NRPLUS MEMBER ARTICLE L ast week, the United States Navy sent ships into the Barents Sea for the first time since 2010. The U.S. Naval Forces Europe announced that the exercise was intended “to assert freedom of navigation and demonstrate seamless integration among allies.” This was a good first step. But four ships operating in an ice-free Barents Sea will not reverse the decades of neglect and lack of investment in the types of ships necessary for the United States to protect its interests and those of its allies in the Arctic region. Currently, its lack of investment in icebreakers and other types of ships that can operate consistently and safely in ice-laden seas is freezing the U.S. out of conversations about the Arctic Ocean. This lack of investment has translated into U.S. diplomatic and military reluctance to push back against Russia’s expanded maritime Arctic claims. As a result, the historic principle of mare liberum (freedom of the seas) — a bedrock of international norms since the Dutch jurist Grotius conceived it — may yield to a maritime “Iron Curtain,” as Russia restricts who and what can travel through its near waters. To reverse this trend, the U.S. must immediately begin conducting consistent Freedom of Navigation Operations (FONOPs) in the high north.
Since 1983, U.S. policy has been to exercise U.S. ships to assert its navigation rights and freedoms in a manner consistent with the 1982 U.N. Convention on the Law of the Sea (UNCLOS), even though the U.S. is not a signatory to the convention. Since that time, according to a Department of Defense website, the United States Navy has conducted well over 400 FONOPs, countering the excessive maritime claims of some 60 nations.
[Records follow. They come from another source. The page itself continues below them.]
-- ==== Sys2Proof/Machine/Commands.lean ====
section
/-! DEFINITION. The commands, writes to `CMD` (41_commands.md). Each is performed in every state, takes effect in the one
step of its write, and raises no fault (R190). -/

namespace Sys2Proof.Machine

/-- `CMD.NOP` (R191): nothing. -/
def execCmdNop (s : State) : Result := .next s

/-- `CMD.START` (R192): accepted in `IDLE` only, else refused with `CMDERR` and `HAZ_IP`. The record of what has been
delivered begins anew with the run (log entry 5). -/
def execCmdStart (s : State) : Result :=
  match s.state with
  | .idle => .next { s with state := .check, done := false, delivered := [] }
  | .check => .next s.noteCmderr
  | .run => .next s.noteCmderr
  | .fault => .next s.noteCmderr

/-- `CMD.ABORT` (R193): in `CHECK` and `RUN` the run ends and the holding register is cleared. -/
def execCmdAbort (s : State) : Result :=
  .next (if busy s then { s with state := .idle, out := 0#32, outValid := false, outLast := false } else s)

/-- `CMD.CLRERR` (R194): the return from the exception. -/
def execCmdClrerr (s : State) : Result := .next s.clearError

/-- `CMD.SRESET` (R195): the reset values everywhere but in `SYM`. -/
def execCmdSreset (s : State) : Result := .next s.resetRegisters

/-- `CMD.RSVD` (R196): no command; `CMDERR` and `HAZ_IP`. -/
def execCmdRsvd (_imm : Word) (s : State) : Result := .next s.noteCmderr

end Sys2Proof.Machine
end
The reasons stated for these FONOPs have ranged from rejection of requirements that foreign warships not enter a territorial sea without prior authorization, to rejecting baselines not drawn in accordance with current laws and norms and attempts to restrict transit or innocent passage through international straits. More recently the U.S. Navy has used FONOPs to push back on new attempts to limit foreign vessels from entering exclusive economic zones, or attempts by China to create artificial islands and then use these illegal constructs to serve as justification for territorial sea claims. As might be expected, a large proportion of FONOPs have been conducted against authoritarian nations, such as China and Iran, which reject a free sea, or freedom generally.
Unfortunately, until the recent exercise in the Barents Sea — which some experts have described as a Passing Exercise (PASSEX) that did not seek to reject an expansive maritime claim rather than a FONOP — no FONOPs have been conducted against Russia since the 1980s. That is true despite the fact that Russia has advanced territorial sea claims over the Arctic Ocean, and attempted to activate Article 234 of UNCLOS, which permits coastal states to exercise extraordinary precautionary management over ice-covered waters.
This route, the northern sea route, promises to cut weeks off passage between Asia and Europe. It opened in August last year and has remained open longer on average over the past decade, allowing millions of tons of cargo to flow along the shorter route. One emerging cargo of great importance to Putin’s Russia is the liquified natural gas (LNG) being produced at a large plant on the Yamal Peninsula. Cash-strapped Russia is very interested in shipping LNG to China’s burgeoning energy market.
Of course, more is involved than just a shipping route. Warming in the region has opened the Arctic Ocean to oil, natural gas, and mineral-resource extraction from the sea floor. The Arctic Ocean also possesses military value, as armed vessels and aircraft operating in the region have shorter routes to vital targets in Europe and North America. Russia, through its various claims, is attempting to cast a wide net of sovereignty over all valuable attributes of the region. The U.S. position on the Russian case is critical, as all nations that have Arctic borders (the United States, Canada, Denmark, Norway, and Russia) could financially and strategically benefit from the environmental phenomenon.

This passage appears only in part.